We’ve also seen what happens, in economic terms, when you have a denial of the right to private property and a denial of private contractual economic relationships, and you try to have an actor, the state, make all these decisions in the name of the people. Yes, that is the far left, and the 20th century showed us a great deal about just what happens when those leftist economic ideas are put into practice.

Now on the far right, that absolute laissez-faire, absolute libertarianism has almost never existed, at least not in terms of modern society. By the time you reach the late 19th century, in the United States, there is at least some understanding that there have to be some limitations upon legal contracts. Now, just to state the most obvious, contracting someone for murder is an economic transaction. It may be consensual, but it is deeply immoral and any sensical government makes it a crime. It’s an economic transaction, it is a contract freely entered into, that’s why after all professional killers are often called contract killers. But that is an illegal contract because it is an absolutely immoral contract.

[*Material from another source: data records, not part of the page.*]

/-- The 2,048 bytes of a fibre context (R405). -/
def Fibre.context (f : Fibre) (now : Nat) : List Byte :=
  let regs := (List.range 64).flatMap (fun i => wordBytes (f.ureg i))
  let mode := f.st.code + 8 * bit1 f.trap + 16 * bit1 f.raOn + 32 * bit1 f.sec.isSome
  let froze := if f.st == .frozen then cyclesNs (now - f.frozenAt + f.frozenFor) else 0
  let count := match f.sec with | some (_, c) => now - c | none => 0
  regs ++ leBytes 2 f.q.toNat ++ leBytes 2 mode ++ wordBytes f.x ++ leBytes 8 f.ptime.toNat ++ leBytes 8 froze ++ wordBytes f.fpcs ++
    wordBytes f.g ++ leBytes 4 count ++ leBytes 4 (f.raThr % 4096) ++ leBytes 8 f.tpc.toNat ++ leBytes 4 f.tcause.toNat ++
    leBytes 4 f.tpend.toNat ++ leBytes 8 f.tval.toNat ++ leBytes 8 f.tpval.toNat ++
    (List.range 4).flatMap (fun i => leBytes 8 (f.wp.get i {}).va.toNat) ++ (List.range 4).flatMap (fun i => wordBytes (f.wp.get i {}).ctl) ++
    (List.range 4).flatMap (fun i => tokenBytes (f.tok.find i)) ++ tokenBytes f.barsToken ++
    (List.range 16).flatMap (fun i => let c := f.ctr i; wordBytes c.val ++ leBytes 4 0 ++ leBytes 8 c.kt.toNat ++ leBytes 8 c.ec.toNat) ++
    (List.range 8).flatMap (fun i => let m := f.mask i; leBytes 8 m.enr.toNat ++ leBytes 8 m.arr.toNat) ++ leBytes 96 0 ++
    (List.range 64).flatMap (fun l => leBytes 8 (if l < f.lanes.length then (f.lane l).saved else 0)) ++
    (List.range 64).flatMap (fun l => if l < f.lanes.length then wordBytes (f.lane l).sr else leBytes 4 0) ++
    (List.range 64).flatMap (fun l => leBytes 2 (f.lane l).preds.toNat) ++ leBytes 128 0

/-- A fibre's state by its code (R195). -/
def fstateOf (n : Nat) : FState :=
  match n with
  | 0 => .active | 1 => .ready | 2 => .waiting | 3 => .barrierWait | 4 => .frozen | _ => .ended

/-- A lane as a context holds it. -/
def laneOf (d : List Byte) (l : Nat) : Lane :=
  let x := dfld d (1024 + 8 * l) 8
  { pc := BitVec.ofNat 57 x, preds := BitVec.ofNat 15 (dfld d (1792 + 2 * l) 2), sr := BitVec.ofNat 32 (dfld d (1536 + 4 * l) 4),
    exited := x.testBit 62, park := if x.testBit 61 then some (BitVec.ofNat 3 (bitsOf x 58 3)) else none, handler := x.testBit 57 }

/-- A time after a restore (R382): set to `q` if the epoch is long past, else raised to it. -/
def restoreTime (old : Bool) (q t : Time) : Time := if old then q else raiseTo q t

/-- A fibre as a context gives it back, over what the context does not hold (R382, R405, R406). -/
def Fibre.reload (f : Fibre) (d : List Byte) (rec' : FaultRec) (old : Bool) (h : Time) (now : Nat) : Fibre :=
  let q := h - 0x40000000
  let w (o : Nat) : Word := BitVec.ofNat 32 (dfld d o 4)
  let x (o : Nat) : Dword := BitVec.ofNat 64 (dfld d o 8)
  let mode := dfld d 258 2
  let st := fstateOf (mode % 8)
  let toks : Map Word := (List.range 4).filterMap (fun i => (tokenOf d (376 + 8 * i)).map (fun t => (i, t)))
  let phases := f.phases.filterMap (fun e => match e.2 with
    | .bars _ => some (e.1, Phase.bars (tokenOf d 408))
    | _ => none)
  { f with
    lanes := (List.range f.lanes.length).map (laneOf d)
    s := (List.range 64).map (fun i => (i, w (4 * i)))
    q := BitVec.ofNat 15 (dfld d 256 2)
    x := w 260
    ptime := if old then h else tmax (x 264) h
    frozenAt := now, frozenFor := nsCycles (dfld d 272 8), frec := if st == .frozen then rec' else f.frec
    fpcs := w 280, g := w 284, raThr := dfld d 292 4 % 4096
    tpc := BitVec.ofNat 57 (dfld d 296 8), tcause := BitVec.ofNat 6 (dfld d 304 4), tpend := BitVec.ofNat 12 (dfld d 308 4),
    tval := x 312, tpval := x 320
    wp := (List.range 4).map (fun i => (i, { va := x (328 + 8 * i), ctl := w (360 + 4 * i) }))
    tok := toks
    phases := phases
    k := (List.range 16).map (fun i => (i, { val := w (416 + 24 * i), kt := restoreTime old q (x (424 + 24 * i)), ec := x (432 + 24 * i) }))
    j := (List.range 8).map (fun i => (i, { enr := x (800 + 16 * i), arr := x (808 + 16 * i) }))
    st := st, trap := mode.testBit 3, raOn := mode.testBit 4
    stall := if st == .barrierWait then f.stall else none
    rel := none, ra := none, raDone := [], fetched := none, quantum := 0, opf := [] }

/-- SCP and LSCP of a record as the slot holds them (log 33). -/
def scopeCode (sc : Scope) : Nat := match sc with | .b => 1 | .c => 2 | .d => 3 | _ => 0

/-- A scope as a record holds it. -/
def scopeOf (n : Nat) : Scope := if n = 1 then .b else if n = 2 then .c else if n = 3 then .d else .none

/-- The 64 bytes of a barrier record; `blk` chooses the arrivals of one block (log 33). -/
def Bar.bytes (x : Bar) (blk : Nat) : List Byte :=
  let set (l : List Nat) : Nat := (List.range 64).foldl (fun a i => if l.contains (barMember blk (i / 4) (i % 4)) then a + 2 ^ i else a) 0
  leBytes 4 x.ph.toNat ++ leBytes 1 (scopeCode x.scp) ++ leBytes 1 (scopeCode x.lscp) ++ leBytes 2 x.exp ++ leBytes 2 x.cnt ++ leBytes 6 0 ++
    leBytes 8 (set x.arr) ++ leBytes 8 (set x.drop) ++ leBytes 8 x.pmax.toNat ++ leBytes 8 x.last.toNat ++ leBytes 16 0

/-- The 8 bytes of a fibre-barrier record (R405). -/
def FBar.bytes (x : FBar) : List Byte := leBytes 4 (x.part.toNat + 16 * x.arr.toNat) ++ wordBytes x.phase

/-- Bytes of the core's stores laid into a slot in runs of one poison mark (R403). -/
def State.slotStore (s : State) (b : Block) (ia core from' n : Nat) (acc : Bool) : State :=
  let bs := (List.range n).map (fun i => (s.storeByte core (from' + i) acc, s.storePoison core (from' + i) acc))
  (layRuns [{ kind := 0, core := core, place := ia, n := n }] bs).foldl (fun s r => (s.devWrite r.addr r.bytes s.h r.poison (b.vi, b.tag)).1) s

/-- The table part of a slot (R403): images, codebooks and the mask of slots owned (log 33). -/
def State.tableBytes (s : State) (blk : Nat) : List Byte :=
  let c := s.core (s.block blk).core
  let own (n : Nat) : Bool := c.tabOwner.find n == some blk
  let live := (List.range 4).flatMap (fun n => if own n then leBytes 2080 (c.tabs.get n (0, 0)).1.toNat else leBytes 2080 0)
  let shad := (List.range 4).flatMap (fun n => if own n then leBytes 2080 (c.tabs.get n (0, 0)).2.toNat else leBytes 2080 0)
  let books := (List.range 16).flatMap (fun n => if c.bookOwner.find n = some blk then leBytes 32 (c.books.get n 0).toNat else leBytes 32 0)
  let mask := ((List.range 4).filter own).foldl (fun a n => a + 2 ^ n) 0 +
    ((List.range 16).filter (fun n => c.bookOwner.find n = some blk)).foldl (fun a n => a + 2 ^ (4 + n)) 0
  live ++ shad ++ books ++ leBytes 8 mask

/-- Offsets of the spans in a slot (R403). -/
def Block.slotScratch (b : Block) : Nat := 0x28000 + pageUp b.rspan
/-- The accumulator banks. -/
def Block.slotAcc (b : Block) : Nat := b.slotScratch + pageUp b.sspan

/-- Writes a block into its save slot (R403 to R405). -/
def State.writeSlot (s : State) (blk state : Nat) : State :=
  let b := s.block blk
  match b.saveSlot with
  | none => s
  | some k =>
    let base := (s.vi b.vi).slotAddr k
    let s := ((s.slotWrite blk 0 (s.slotHeader b state)).slotWrite blk 0x60 (leBytes 32 0)).slotWrite blk 0x27E00 (leBytes 512 0)
    let s := b.warps.zipIdx.foldl (fun s w => w.1.fibs.zipIdx.foldl (fun s f =>
      let n := 4 * w.2 + f.2
      let s := if f.1.st == .frozen then s.slotWrite blk (0x80 + 32 * n) f.1.frec.bytes else s
      s.slotWrite blk (0x1000 + 2048 * n) (f.1.context s.now)) s) s
    let s := (List.range (4 * b.warps.length)).foldl (fun s n => s.slotWrite blk (0x21000 + 64 * n) ((b.bars.get n {}).bytes blk)) s
    let s := if b.rank = 0 then (List.range 16).foldl (fun s n => s.slotWrite blk (0x22000 + 64 * n) ((s.bar blk .c n).bytes blk)) s else s
    let s := if b.coop && b.ix = 0 && b.iy = 0 && b.iz = 0 then
        (List.range 4).foldl (fun s n => s.slotWrite blk (0x22400 + 64 * n) ((s.bar blk .d n).bytes blk)) s else s
    let s := s.slotWrite blk 0x23000 (s.tableBytes blk)
    let s := b.warps.zipIdx.foldl (fun s w => (List.range 4).foldl (fun s n =>
      s.slotWrite blk (0x27C00 + 32 * w.2 + 8 * n) (w.1.fbar n).bytes) s) s
    let s := s.slotStore b (base + 0x28000) b.core b.rbase b.rspan false
    let s := s.slotStore b (base + b.slotScratch) b.core b.sbase b.sspan false
    b.banks.zipIdx.foldl (fun s e => s.slotStore b (base + b.slotAcc + Config.accBank * e.2) b.core (Config.accBank * e.1) Config.accBank true) s

/-! BLOCK_SAVE -/

/-- A block as it stands when it has been saved: where it goes next by the reason (R357, R404, R411), with what a save does not
hold taken away (R221, R308, R359, R441). -/
def Block.asSaved (b : Block) (tampered : Bool) (epoch : Dword) : Block :=
  let st : BState := if b.reason = .migrate then .landing else if tampered then .displaced else .saved
  { b with st := st, stopping := false, epoch := epoch, vec0 := {}, banks := [],
           warps := b.warps.map (fun w => { w with pend := [], side := [], yieldUntil := 0 }) }

/-- The group of a block once it is ready: every member at rest, and its engines done (R259, R308, R326). -/
def State.groupReady (s : State) (g : List Nat) : Bool :=
  g.all (fun n => let b := s.block n; b.st != .resident || b.ending || (b.stopping && b.atRest))

/-- Is a push or a remote reduction of a member that ends still outstanding (R326)? -/
def State.groupPushing (s : State) (blk : Nat) : Bool :=
  (s.groupOf blk).any (fun n => (s.block n).ending && (s.block n).st == .resident &&
    (s.cores.any (fun c => c.2.cmds.any (fun m => m.2.ref.blk == n && (m.2.op == .cpyr || m.2.op == .cpym))) ||
      s.remreds.any (fun e => e.2.ref.blk == n)))

/-- One member of a group is saved. -/
def State.saveMember (s : State) (blk : Nat) (tampered : Bool) : State :=
  let s := s.released blk
  let s := s.modBlock blk (fun x => { x with epoch := s.epoch })
  let b := s.block blk
  let bound := (s.boundBlock b.vi).any (fun e => e.1 = blk)
  let s := s.writeSlot blk (if tampered then 3 else 2)
  let s := (s.releaseCore blk).dropWaits blk
  let n := s.nextOrder
  let s := { s.modBlock blk (fun x => { x.asSaved tampered s.epoch with order := n }) with nextOrder := n + 1 }
  if bound then s.unbound b.vi else s

/-- The event BLOCK_SAVE (R318, R326, R401, R411): a block that has stopped, with its group, is withdrawn, drained, released and
written to its slot. -/
def execBlockSave (s : State) : Host.Outcome State Fault Refusal :=
  let blk := s.arg.blk
  let b := s.block blk
  let g := if b.reason = .migrate then [blk] else (s.groupOf blk).filter (fun n => (s.block n).st == .resident && !(s.block n).ending)
  if b.st ≠ .resident || b.ending || !b.stopping || !s.groupReady g then .next s
  else
    let s := g.foldl (fun s n => ((s.withdrawNotices n).closeQueues n).withdraw n) s
    if !g.all s.quiet || s.groupPushing blk then .next s
    else match g.findSome? s.releasing with
      | some u => .next u
      | none =>
        let tampered := g.any (fun n => (s.block n).reason = .tamper)
        .next (g.foldl (fun s n => s.saveMember n tampered) s)

/-! BLOCK_RESTORE and MIGRATE_ARRIVAL -/

/-- Bytes of a slot brought into a store of the core, poisoned words marked (R406). -/
def State.loadStore (s : State) (ia core to' n : Nat) (acc : Bool) : State :=
  (List.range ((n + 3) / 4)).foldl (fun s i =>
    let m := min 4 (n - 4 * i)
    s.storeWrite core (to' + 4 * i) acc (s.devBytes (ia + 4 * i) m) (s.devPoison (ia + 4 * i))) s

/-- Table and codebook slots come back under the same numbers (R269). -/
def State.loadTables (s : State) (blk base core : Nat) : State :=
  let d := s.devBytes (base + 0x23000) 17160
  let mask := dfld d 17152 8
  s.modCore core (fun c =>
    let c := ((List.range 4).filter (fun n => mask.testBit n)).foldl (fun c n => { c with
      tabOwner := c.tabOwner.set n blk
      tabs := c.tabs.set n (BitVec.ofNat 16640 (dfld d (2080 * n) 2080), BitVec.ofNat 16640 (dfld d (8320 + 2080 * n) 2080)) }) c
    ((List.range 16).filter (fun n => mask.testBit (4 + n))).foldl (fun c n => { c with
      bookOwner := c.bookOwner.set n blk, books := c.books.set n (BitVec.ofNat 256 (dfld d (16640 + 32 * n) 32)) }) c)

/-- A barrier record after a restore (R382). -/
def Bar.restored (old : Bool) (q : Time) (x : Bar) : Bar := { x with pmax := restoreTime old q x.pmax, last := restoreTime old q x.last }

/-- A barrier record as the slot gives it back, with the arrivals of one block; those of other blocks stay (R406, log 33). -/
def Bar.reload (x : Bar) (d : List Byte) (blk : Nat) (old : Bool) (q : Time) : Bar :=
  let set (l : List Nat) (o : Nat) : List Nat :=
    l.filter (fun m => !(List.range 64).any (fun i => m = barMember blk (i / 4) (i % 4))) ++
      ((List.range 64).filter (fun i => (dfld d o 8).testBit i)).map (fun i => barMember blk (i / 4) (i % 4))
  ({ x with
    ph := BitVec.ofNat 32 (dfld d 0 4), scp := scopeOf (dfld d 4 1), lscp := scopeOf (dfld d 5 1), exp := dfld d 6 2, cnt := dfld d 8 2
    arr := set x.arr 16, drop := set x.drop 24, pmax := BitVec.ofNat 64 (dfld d 32 8), last := BitVec.ofNat 64 (dfld d 40 8) }).restored old q

/-- A fault record as its bytes give it (R171). -/
def faultRecOf (d : List Byte) : FaultRec :=
  { pc := BitVec.ofNat 57 (dfld d 0 8), tval := BitVec.ofNat 64 (dfld d 8 8), rc := BitVec.ofNat 4 (dfld d 16 1), fc := BitVec.ofNat 4 (dfld d 17 1),
    warp := BitVec.ofNat 4 (dfld d 18 1 / 4), fib := BitVec.ofNat 2 (dfld d 18 1), trap := (dfld d 19 1).testBit 0, resumable := (dfld d 19 1).testBit 1,
    tag := BitVec.ofNat 16 (dfld d 20 2), core := dfld d 22 1, socket := dfld d 23 1, lanes := BitVec.ofNat 64 (dfld d 24 8) }

/-- A fibre barrier as its record gives it back (R382, R405). -/
def FBar.reload (x : FBar) (d : List Byte) (old : Bool) (q : Time) : FBar :=
  { x with part := BitVec.ofNat 4 (dfld d 0 1), arr := BitVec.ofNat 4 (dfld d 0 1 / 16), phase := BitVec.ofNat 32 (dfld d 4 4), waits := [],
           pmax := restoreTime old q x.pmax, lasts := x.lasts.mapVal (fun _ t => restoreTime old q t) }
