-- ==== Sys2Proof/Machine/Fabric.lean ====
section
/-!
DEFINITION. The fabric: ports, flits and packets, routing, requests and their timers, peer windows, the fabric space, and the
forms PNOTIFY and PATOM (R446 to R462).
-/

namespace Sys2Proof.Machine

/-! Ports and packets -/

/-- A port. -/
def State.port (s : State) (p : Nat) : Port := s.fabric.ports.get p {}
/-- The state with the fabric changed. -/
def State.modFabric (s : State) (g : Fabric → Fabric) : State := { s with fabric := g s.fabric }
/-- The state with a port changed. -/
def State.modPort (s : State) (p : Nat) (g : Port → Port) : State := s.modFabric (fun f => { f with ports := f.ports.set p (g (f.ports.get p {})) })
/-- Is the port Up (R447)? -/
def State.portUp (s : State) (p : Nat) : Bool := decide (p < 96) && (s.port p).st == .up
/-- The code of a virtual channel in the model's table of credits. -/
def vcCode (v : Vc) : Nat := match v with | .classO => 0 | .classU => 1 | .escape => 2 | .mgmt => 3
/-- STATE of PCTL (R457). -/
def PortSt.code (x : PortSt) : Nat := match x with | .down => 0 | .training => 1 | .up => 2 | .failed => 3
/-- Is it a management packet (R453)? -/
def isMgmt (k : Packet) : Bool :=
  match k.body with | .mgmtRead .. | .mgmtWrite .. | .mgmtValue .. | .portNotice .. => true | _ => false
/-- Are these the data of a PCPY? -/
def isData (b : PktBody) : Bool := match b with | .data .. => true | _ => false
/-- Does the packet ask something of a module? -/
def isAsk (k : Packet) : Bool := match k.body with | .read .. | .write .. | .atom .. | .notice .. => true | _ => false

/-- Bytes of data that a packet carries. -/
def bodySize (b : PktBody) : Nat :=
  match b with
  | .write _ d _ => d.length
  | .data d _ => d.length
  | .atom _ _ _ vs => 16 * vs.length
  | .olds vs _ => 8 * vs.length
  | _ => 0
/-- Flits of a packet: payloads of 232 bytes, of its data alone, since no rule says what else of it a payload holds (R446; DESIGN CHOICE,
unsafe, log 83). -/
def flitsOf (k : Packet) : Nat := max 1 ((bodySize k.body + 231) / 232)

/-- The next flit of a port (R446): its header carries the acknowledgement of what came in, a negative acknowledgement that is due, and the
credits of its channel to return (log 83). -/
def Port.flit (x : Port) (vc : Vc) (packet : Option Packet) (part : Bool) : Flit :=
  { vc := vc, seq := x.txSeq, good := true, ack := if x.rxSeq = 0 then none else some (x.rxSeq - 1), nack := x.nacks.head?,
    credit := x.owed.get (vcCode vc) 0, packet := packet, part := part }
/-- A flit leaves: it stands in the replay buffer; one with a payload takes a credit (R446, R450). -/
def Port.push (x : Port) (fl : Flit) : Port :=
  let c := vcCode fl.vc
  { x with replay := x.replay ++ [fl], txSeq := x.txSeq + 1, nacks := [], ackDue := false, owed := x.owed.erase c
           credits := if fl.packet.isSome || fl.part then x.credits.set c (x.credits.get c 0 - 1) else x.credits }

/-- Flits of a packet leave by a port while there are credits and room in the replay buffer (R446, R450): how many have then left, of
which `gone` had before. -/
def State.leave (s : State) (p : Nat) (k : Packet) (gone : Nat) : State × Nat :=
  let x := s.port p
  let n := min (flitsOf k - gone) (min (x.credits.get (vcCode k.vc) 0) (256 - x.replay.length))
  if !s.portUp p || n = 0 then (s, gone)
  else
    let last (i : Nat) : Bool := decide (gone + i + 1 = flitsOf k)
    let s := s.modPort p (fun x => (List.range n).foldl (fun x i => x.push (x.flit k.vc (if last i then some k else none) (!last i))) x)
    (if gone + n = flitsOf k then s.modFabric (fun f => { f with sent := (p, k) :: f.sent }) else s, gone + n)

Well, what about other contracts? There are some economic and moral libertarians who actually argue that prostitution should be legal, other forms of consensual sex trafficking, as it is known. But in most places in the world, even as there is some trafficking and prostitution, it also remains illegal. And usually on both sides of the equation, both sides of the contract, it is considered illegal even if there is an imbalance in the actual prosecutions, even if the laws on the books and the laws basically aren’t prosecuted at all.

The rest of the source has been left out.